Чонса мягко гладит большим пальцем по щеке, доверчиво вжатой в ладонь.
– Давай начнем с того, что тебе хочется сделать. Не для них, а для себя. Чего ты хочешь от жизни, малыш? Не спеши отвечать, подумай. Я понимаю, что вопрос не из простых, и неправильных ответов здесь быть не может.
– Новую чашку. Может, вафли с мороженым, – на лице написано заметное усилие, с которым он копается в себе, непривычный к тому, что фокус внимания сосредоточен на нём самом. – Не знаю, что ещё.
– Всё ты знаешь, Джинни, – успокаивающе улыбается Чонса. – Просто нужно время, чтобы научиться слушать и понимать себя. Чашка и вафли вполне подойдут для начала. Любые, даже самые грандиозные проекты всегда состоят из миллиона крошечных вещей. И ты тоже состоишь из миллиона крошечных вещей. Постепенно ты нащупаешь их все, только дай себе время это сделать. Иди сюда, мелкий, ты настоящая катастрофа временами, – он заворачивает в объятия, которые тактильному макнэ сейчас жизненно необходимы. – И я люблю тебя таким тоже.
что мы можем сделать для него? как всё исправить?
медленно, Намджун-ши. очень медленно. нам всем нужно время и терпение. и признать очевидное
что мы были легкомысленными и теперь за это расплачиваемся? что мы слишком много хотели, но ничего не дали взамен? что нас семеро, а он один, и мы облажались, как никогда в жизни?
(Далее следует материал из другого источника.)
/-! ## Canonical memories -/

theorem read_cons_self (a : Nat) (b : Byte) (m : Memory) : Memory.read ((a, b) :: m) a = b := by
  rw [read_cons, if_pos rfl]

/-- An entry of a canonical memory is not below the first address of another that reads the same. -/
theorem le_of_read_cons_eq {a lo : Nat} {b : Byte} (hb : b ≠ unlistedByte) (hm' : Memory.wfFrom lo m' = true)
    (h : Memory.read ((a, b) :: m) a = Memory.read m' a) : lo ≤ a := by
  by_contra hlt
  rw [read_cons_self, read_below hm' (Nat.not_le.1 hlt)] at h
  exact hb h

/-- Entries behind equal heads read the same: at the head's address, neither is listed. -/
theorem read_tail_eq {a : Nat} {b b' : Byte} (hm : Memory.wfFrom (a + 1) m = true)
    (hm' : Memory.wfFrom (a + 1) m' = true) {x : Nat}
    (h : Memory.read ((a, b) :: m) x = Memory.read ((a, b') :: m') x) : Memory.read m x = Memory.read m' x := by
  obtain rfl | hx := eq_or_ne a x
  · rw [read_below hm (Nat.lt_succ_self a), read_below hm' (Nat.lt_succ_self a)]
  · rwa [read_cons, read_cons, if_neg hx, if_neg hx] at h

/-- Canonical memories from `lo` on that read the same are equal, entry by entry. -/
theorem eq_of_read_eq : ∀ {m m' : Memory} {lo : Nat}, Memory.wfFrom lo m = true → Memory.wfFrom lo m' = true →
    (∀ a < 2 ^ 64, Memory.read m a = Memory.read m' a) → m = m'
  | [], [], _, _, _, _ => rfl
  | [], (a, b) :: m', _, _, hw', h => by
    obtain ⟨-, ha, hb, -⟩ := wfFrom_cons.1 hw'
    have hread := h a ha
    rw [read_cons_self, read_nil] at hread
    exact absurd hread.symm hb
  | (a, b) :: m, [], _, hw, _, h => by
    obtain ⟨-, ha, hb, -⟩ := wfFrom_cons.1 hw
    have hread := h a ha
    rw [read_cons_self, read_nil] at hread
    exact absurd hread hb
  | (a, b) :: m, (a', b') :: m', _, hw, hw', h => by
    obtain ⟨-, ha, hb, hm⟩ := wfFrom_cons.1 hw
    obtain ⟨-, ha', hb', hm'⟩ := wfFrom_cons.1 hw'
    have hle : a' ≤ a := le_of_read_cons_eq hb (wfFrom_cons.2 ⟨le_rfl, ha', hb', hm'⟩) (h a ha)
    have hge : a ≤ a' := le_of_read_cons_eq hb' (wfFrom_cons.2 ⟨le_rfl, ha, hb, hm⟩) (h a' ha').symm
    obtain rfl := Nat.le_antisymm hge hle
    have hhead := h a ha
    rw [read_cons_self, read_cons_self] at hhead
    rw [hhead, eq_of_read_eq hm hm' fun x hx => read_tail_eq hm hm' (h x hx)]

theorem writeAll_cons (m : Memory) (w : Reg × Byte) (ws : List (Reg × Byte)) :
    Memory.writeAll m (w :: ws) = Memory.writeAll (Memory.write m w.1.toNat w.2) ws := rfl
что бывают чувства, за которые стоит бороться любой ценой
позаботься о нем, пока нас нет рядом
мы летим в Тай на следующей неделе. ему пора научиться заботиться и любить себя так, как он любит других
спасибо, хён
Verse 2
В Бангкоке тоже душно, жарко и влажно но, в отличии от Сеула, пахнет совершенно иначе – подбродившей сладостью фруктов, бензином и океаном. Минджин, впервые за долгое время, вдыхает воздух с наслаждением, на весь объем легких, несмотря на едкий, специфический запах. Жмурится на яркое, обжигающее солнце, не беспокоясь о загаре. Осунувшийся, бледный, но уже не такой безжизненный, как несколько недель назад. Он словно несмело трогает реальность руками, осторожно пробуя на вкус, убеждаясь, что она совершенно не такая, какой её рисуют мрачные мысли. Бангкок шумный, грязный, хаотичный и ослепительный в своем неидеальном совершенстве. И то, что Минджин решился на путешествие, уже говорит о многом. В первую очередь – о его желании жить. И жить по собственным правилам.
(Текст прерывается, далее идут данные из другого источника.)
-- ==== Sys2Proof/Decode.lean ====
section
/-! DEFINITION. Decode.lean: the command that a word spells by the bits of spec/opcode_table.json. -/

namespace Sys2Proof

/-- No row of spec/opcode_table.json gives its command any bits ("fields": [] in every row): the block takes
commands, not encoded words, so no word spells one. -/
def decodeTableWord (_nbits _w : Nat) : Option Instr := none

end Sys2Proof
end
Воздух в клинике, отфильтрованный кондиционерами, прохладный, стерильный и сухой на диком контрасте. Чонса держит макнэ за руку все полтора часа приема. Пусть тот и выглядит спокойным, внутри явно происходит очередная буря – Минджин не замечает, как сжимает его ладонь, будто подчиняясь какому-то беззвучному ритму. Примерно под девяносто ударов в минуту, иногда чуть ускоряясь. Он волнуется, хотя и вряд ли сомневается хоть на сотую долю процента. Бумаги подписывает быстро и уверенно, а потом смотрит так, что у Чонса перехватывает дыхание – глаза, столько дней подряд потухшие и безжизненные, снова светятся живым огнем.
Они всё делают правильно. Малыш Джинни всё делает по-своему.
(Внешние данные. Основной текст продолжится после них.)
-- ==== Sys2Proof/Machine/Ops.lean ====
section
/-! DEFINITION. Machine/Ops.lean: the operations on one port that several commands share: what its levels and
tests are worth, what it says on the line and delivers at egress, how its power state, receive state, advert
state and ceiling move. Operations that reach several ports stand in Arbiter.lean, Queue.lean and Link.lean. -/

namespace Sys2Proof.Machine

/-- The expiry of a timer started now. -/
def after (now duration : Nat) : Option Nat := some (now + duration)

/-! ## Levels and tests -/

/-- Held cells u_n: the total length of the cell lists in the queue (R99). -/
def Port.heldCells (p : Port) : Nat := (p.txq.queue.map fun d => d.cells.length).sum

/-- What the port holds beyond its reserve: max(0, u_n − R_n) (R101). -/
def Port.shared (p : Port) : Nat := p.heldCells - p.cfg.reserve.toNat

/-- Management frame pending: the level ADU n gives PSC n (R93). -/
def Adu.managementPending (a : Adu) : Bool := a.advertPending || a.echoPending.isSome

/-- Port n has a wake cause (R40). -/
def Port.wakeCause (p : Port) : Bool :=
  !p.txq.queue.isEmpty || p.adu.managementPending || p.psc.force

/-- A bypass frame is in progress, from its transmission start to its completion (R110). -/
def Transmitter.isBypass : Transmitter → Bool
  | .busy (.bypass _) _ => true
  | _ => false

/-- The port is quiet (R23). -/
def Port.quiet (p : Port) : Bool :=
  p.psc.ps == .active && p.lpe.tx == .idle && p.txq.queue.isEmpty && !p.lpe.tx.isBypass
    && !p.adu.managementPending

/-- The partner time of a depth (R21, R52). -/
def Port.partnerTime (p : Port) : SleepDepth → Nat
  | .dim => if p.adu.pa.valid then p.adu.pa.tDim.toNat else Config.defaultDimTime
  | .deep => p.adu.pa.tDeep.toNat
  | .dormant => p.adu.pa.tDormant.toNat

/-- The depth needs the partner's agreement. -/
def SleepDepth.isJoint : SleepDepth → Bool
  | .dim => false | .deep => true | .dormant => true

/-- The eligibility test of a depth (R21). -/
def Port.eligible (p : Port) (d : SleepDepth) : Bool :=
  p.lpe.link == .up
    && d.level ≤ p.dgv.ceiling.level
    && (!d.isJoint
        || (p.adu.state == .echoed && p.adu.pa.valid && d.level ≤ p.adu.pa.capability.toNat))
    && (p.cfg.latencyMode == .variable
        || d.selfWake + p.partnerTime d + p.cfg.wakeGuard.toNat ≤ p.cfg.fixedLatency.toNat)

/-- An urgency condition of R72 holds for the port. -/
def Port.urgent (now : Nat) (p : Port) : Bool :=
  p.psc.force
    || (p.cfg.urgencyCells.toNat != 0 && p.cfg.urgencyCells.toNat ≤ p.heldCells)
    || (p.cfg.urgencyAge.toNat != 0
        && match p.txq.queue with
           | [] => false
           | d :: _ => p.cfg.urgencyAge.toNat ≤ now - d.admission)

/-- The receiver hands frames on: link UP and RS AWAKE (R14). -/
def Port.observesFrames (p : Port) : Bool := p.lpe.link == .up && p.psc.rs == .awake

/-- The wake in its PARTNER phase, if there is one (R54, R55). -/
def PS.partnerPhase : PS → Option WakeRecord
  | .waking w => if w.phase = .partner then some w else none
  | _ => none

/-- PS holds one unit of the budget count: a budgeted SELF phase (R71). -/
def PS.holdsUnit : PS → Bool
  | .waking w => w.budgeted && w.phase == .self
  | _ => false

/-- The deadline timer of a wake, where one is in progress (R47). -/
def PS.deadlineTimer : PS → Option Nat
  | .waking w => w.deadlineTimer
  | _ => none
В реабилитационный центр его отправляют практически сразу после операции – валяться на подушках и наблюдать закаты в огромные окна.
– Две недели никаких физических нагрузок, – Чонса ставит на тумбочку стакан баббл-ти и пластиковый контейнер с ярким фруктовым ассорти. – И не вздумай нарушать режим. Надо куда-то – понесу на руках, лежи и расслабляйся, пока можешь.
– Расслабишься тут, как же, – фыркает макнэ, медленно и осторожно перебираясь выше по изголовью. – Я из-за компрессии и дышу-то с трудом, когда действие обезбола закончится, вообще петь начну.
– Зато выглядишь очаровательно, пижама тебе к лицу. И поешь ты отлично, не припомню, чтобы кто-то жаловался.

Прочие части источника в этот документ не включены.